MP Caroline Nokes was a member of the parliamentary group which, along with a number of charities, businesses and public bodies, is launching a campaign to change attitudes to body image, called Be Real: Body Confidence for Everyone, external.
She has visited schools and talked to 12- and 13-year-olds about how easily images in the media can be altered, enhanced and improved to create something far from realistic.
They understand, she says, because they go through the same process when they post images on social media sites.
"I ask them to shut their eyes and put their hand up if they have ever enhanced an image on Facebook," Ms Nokes says.
They usually all put up their hands. she says. One girl said every image she uploaded had been altered.

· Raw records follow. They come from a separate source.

-- ==== Sys2Proof/Machine/Codec.lean ====
section
/-! DEFINITION. The codec (44_codec.md): ENCODE and DECODE. -/

namespace Sys2Proof.Machine

/-- ENCODE (R230): NOT_READY emits nothing. Otherwise `SIZE_BYTES + 1` bytes go out in the OUTPUT phase, before the
response, whose VALUE is that number. -/
def execEncode (s : State) : Host.Outcome State Fault Refusal :=
  if s.arch.ready = false then raise 0x6 .notReady s
  else
    let n := s.arch.sizeBytes.toNat + 1
    .next (s.beginOutput n (responseWord 0x6 codeOk 0 false (BitVec.ofNat 32 n)))

/-- DECODE (R231): EMPTY, SIZE and K in the order of R276, then the filter that the blob describes, all-or-nothing. -/
def execDecode (len : Nat) (s : State) : Host.Outcome State Fault Refusal :=
  if len = 0 then raise 0x7 .blobEmpty s
  else if blobLenOk len = false then raise 0x7 .blobSize s
  else
    match s.payloadBlob len with
    | none => .fault .payloadIncomplete
    | some (bits, kb) =>
      if kb.toNat < Config.kMin ∨ Config.kMax < kb.toNat then raise 0x7 .blobK s
      else succeed 0x7 false 0 (s.withArch (Arch.replaced (len - 1) kb.toNat (Memory.ofBytes bits)))

end Sys2Proof.Machine
end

Most cameras in smart phones have built-in filters and a range of effects that can be used to enhance even the most embarrassing selfies.
Social media has a huge effect on young people's body confidence, she explains, because it cannot be ignored.
"They can make decisions not to look at magazines and TV, but social media networks are the primary way they communicate and their main channel to the outside world," she says.
"But they are seeing the world through a filter, and that's not healthy."
She wants to make teenagers feel better about themselves by making them wary of an appearance-based world.
"It's really important we try to instil confidence that they can be who they are," she says.
Her aim is to educate young people, to make them more cynical about the images they see and admire, and to work with retailers and businesses to encourage them to be more responsible in their advertising.
Dr Phillippa Diedrichs, senior research fellow at the University of West of England's Centre for Appearance Research, says research backs up the link between social media and body image concerns.
"The more time spent on Facebook, the more likely people are to self-objectify themselves," she says.
She explains there is a tendency to seek out negative social interactions in these forums, and to ask people to comment on how you look, which can lead to body image anxieties.
People using social media sites also tend to cultivate a persona, and even friends and a peer group, she adds.
In her view, the answer to body anxiety is to showcase a more diverse range of bodies in the media because there is not just one way to be healthy or one ideal look.
Kelsey agrees. She rebuilt her confidence by volunteering with the YMCA when she 15. When she went to college, she started to rediscover who she was and feel comfortable about her body again.
Now she has plans to go into advertising.
"I want to get in there and change the norm, change perceptions for the better. People are drip fed so why not drip feed them with positive things," she says.